What to work on:
Your answer should be the exact lines of the data below from the one containing "(s.setPin p v).cur = s.cur := rfl" through the one containing "theorem State.setPin_pinLvl (s"; please include nothing else.

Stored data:

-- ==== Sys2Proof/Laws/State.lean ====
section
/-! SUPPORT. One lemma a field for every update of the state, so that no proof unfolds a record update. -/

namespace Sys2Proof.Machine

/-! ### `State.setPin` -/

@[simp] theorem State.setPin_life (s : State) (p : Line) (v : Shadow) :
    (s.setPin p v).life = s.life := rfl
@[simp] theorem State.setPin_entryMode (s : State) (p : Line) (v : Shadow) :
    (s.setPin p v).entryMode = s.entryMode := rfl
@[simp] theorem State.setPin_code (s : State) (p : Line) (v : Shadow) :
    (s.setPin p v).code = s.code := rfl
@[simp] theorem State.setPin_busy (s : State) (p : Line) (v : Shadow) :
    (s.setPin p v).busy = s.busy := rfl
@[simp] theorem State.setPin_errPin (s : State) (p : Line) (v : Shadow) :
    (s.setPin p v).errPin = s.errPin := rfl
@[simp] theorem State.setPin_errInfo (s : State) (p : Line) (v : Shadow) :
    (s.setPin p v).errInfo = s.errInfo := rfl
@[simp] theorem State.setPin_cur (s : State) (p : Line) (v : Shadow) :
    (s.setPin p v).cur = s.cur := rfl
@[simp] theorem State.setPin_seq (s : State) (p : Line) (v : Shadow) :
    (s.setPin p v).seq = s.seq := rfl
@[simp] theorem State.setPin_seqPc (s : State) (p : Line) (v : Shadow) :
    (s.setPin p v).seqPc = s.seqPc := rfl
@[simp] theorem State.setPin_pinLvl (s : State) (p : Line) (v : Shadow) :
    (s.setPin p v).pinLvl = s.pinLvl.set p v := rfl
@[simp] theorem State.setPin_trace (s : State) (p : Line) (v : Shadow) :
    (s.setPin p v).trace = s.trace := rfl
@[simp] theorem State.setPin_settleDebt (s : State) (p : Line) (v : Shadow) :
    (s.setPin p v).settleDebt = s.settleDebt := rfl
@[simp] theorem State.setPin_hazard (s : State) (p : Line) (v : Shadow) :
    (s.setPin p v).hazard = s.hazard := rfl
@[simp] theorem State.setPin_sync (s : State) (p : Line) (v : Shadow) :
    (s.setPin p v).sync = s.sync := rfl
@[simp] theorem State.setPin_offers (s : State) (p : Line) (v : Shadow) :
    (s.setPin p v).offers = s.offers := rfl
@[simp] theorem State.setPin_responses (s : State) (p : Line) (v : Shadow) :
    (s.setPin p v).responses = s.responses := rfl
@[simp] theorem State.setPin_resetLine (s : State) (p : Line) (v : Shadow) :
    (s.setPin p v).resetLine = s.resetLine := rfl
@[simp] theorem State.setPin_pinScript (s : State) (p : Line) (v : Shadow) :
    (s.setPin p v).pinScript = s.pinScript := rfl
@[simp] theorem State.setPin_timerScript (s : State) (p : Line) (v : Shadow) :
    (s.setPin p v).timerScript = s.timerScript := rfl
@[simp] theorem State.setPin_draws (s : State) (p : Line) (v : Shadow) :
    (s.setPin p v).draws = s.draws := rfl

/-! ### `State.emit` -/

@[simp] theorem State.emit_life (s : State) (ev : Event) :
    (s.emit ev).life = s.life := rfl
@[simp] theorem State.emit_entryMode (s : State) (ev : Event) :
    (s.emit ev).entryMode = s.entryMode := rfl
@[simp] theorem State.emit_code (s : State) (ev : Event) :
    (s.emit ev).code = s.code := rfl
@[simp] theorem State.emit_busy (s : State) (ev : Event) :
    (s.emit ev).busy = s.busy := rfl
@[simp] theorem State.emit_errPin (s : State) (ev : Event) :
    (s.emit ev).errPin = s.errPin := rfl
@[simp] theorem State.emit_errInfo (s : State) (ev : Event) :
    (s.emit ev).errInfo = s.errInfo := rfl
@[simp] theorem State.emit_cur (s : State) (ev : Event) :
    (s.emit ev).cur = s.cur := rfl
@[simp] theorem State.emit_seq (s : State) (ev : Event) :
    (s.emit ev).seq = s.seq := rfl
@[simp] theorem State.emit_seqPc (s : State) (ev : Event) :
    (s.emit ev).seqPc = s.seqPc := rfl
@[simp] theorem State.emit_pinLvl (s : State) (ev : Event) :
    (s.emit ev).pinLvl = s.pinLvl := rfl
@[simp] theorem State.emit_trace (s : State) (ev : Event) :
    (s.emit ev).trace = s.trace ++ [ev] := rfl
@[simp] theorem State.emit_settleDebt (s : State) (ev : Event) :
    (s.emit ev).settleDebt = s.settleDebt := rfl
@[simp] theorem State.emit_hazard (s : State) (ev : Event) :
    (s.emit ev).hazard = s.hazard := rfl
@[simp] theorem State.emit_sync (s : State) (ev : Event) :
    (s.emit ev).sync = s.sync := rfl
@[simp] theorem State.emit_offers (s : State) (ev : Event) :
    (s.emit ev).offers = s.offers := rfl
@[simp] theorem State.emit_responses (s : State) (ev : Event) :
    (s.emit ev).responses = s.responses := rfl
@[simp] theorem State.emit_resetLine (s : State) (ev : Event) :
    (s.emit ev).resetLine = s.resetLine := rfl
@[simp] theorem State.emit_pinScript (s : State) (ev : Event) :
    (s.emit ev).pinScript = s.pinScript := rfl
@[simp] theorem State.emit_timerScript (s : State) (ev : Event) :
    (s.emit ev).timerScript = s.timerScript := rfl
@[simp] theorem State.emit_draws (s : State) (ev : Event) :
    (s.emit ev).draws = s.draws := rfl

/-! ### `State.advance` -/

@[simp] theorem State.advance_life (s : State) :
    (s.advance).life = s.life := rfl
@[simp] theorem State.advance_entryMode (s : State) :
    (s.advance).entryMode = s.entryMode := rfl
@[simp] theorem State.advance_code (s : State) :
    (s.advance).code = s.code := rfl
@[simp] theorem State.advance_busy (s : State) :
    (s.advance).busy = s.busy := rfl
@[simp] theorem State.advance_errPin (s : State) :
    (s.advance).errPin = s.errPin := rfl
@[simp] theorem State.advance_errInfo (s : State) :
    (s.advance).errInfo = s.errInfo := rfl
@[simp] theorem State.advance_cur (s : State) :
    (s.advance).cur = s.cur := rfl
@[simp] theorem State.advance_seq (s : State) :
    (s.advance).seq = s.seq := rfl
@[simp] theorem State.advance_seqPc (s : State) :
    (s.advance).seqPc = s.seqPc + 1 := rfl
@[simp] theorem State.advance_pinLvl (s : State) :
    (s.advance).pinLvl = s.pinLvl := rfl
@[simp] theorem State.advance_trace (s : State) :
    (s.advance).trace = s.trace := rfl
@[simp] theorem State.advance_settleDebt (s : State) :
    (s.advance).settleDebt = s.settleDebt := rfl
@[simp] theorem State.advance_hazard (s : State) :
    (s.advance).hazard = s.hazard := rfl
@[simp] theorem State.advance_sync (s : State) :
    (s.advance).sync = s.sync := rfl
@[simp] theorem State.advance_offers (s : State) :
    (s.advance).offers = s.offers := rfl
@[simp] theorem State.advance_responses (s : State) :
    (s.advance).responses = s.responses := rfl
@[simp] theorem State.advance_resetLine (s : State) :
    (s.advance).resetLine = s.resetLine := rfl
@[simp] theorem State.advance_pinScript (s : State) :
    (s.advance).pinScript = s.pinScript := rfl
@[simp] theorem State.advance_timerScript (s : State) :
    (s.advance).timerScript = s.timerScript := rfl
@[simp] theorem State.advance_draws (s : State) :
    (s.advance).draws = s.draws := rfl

Written reply:
    (s.setPin p v).cur = s.cur := rfl
@[simp] theorem State.setPin_seq (s : State) (p : Line) (v : Shadow) :
    (s.setPin p v).seq = s.seq := rfl
@[simp] theorem State.setPin_seqPc (s : State) (p : Line) (v : Shadow) :
    (s.setPin p v).seqPc = s.seqPc := rfl
@[simp] theorem State.setPin_pinLvl (s : State) (p : Line) (v : Shadow) :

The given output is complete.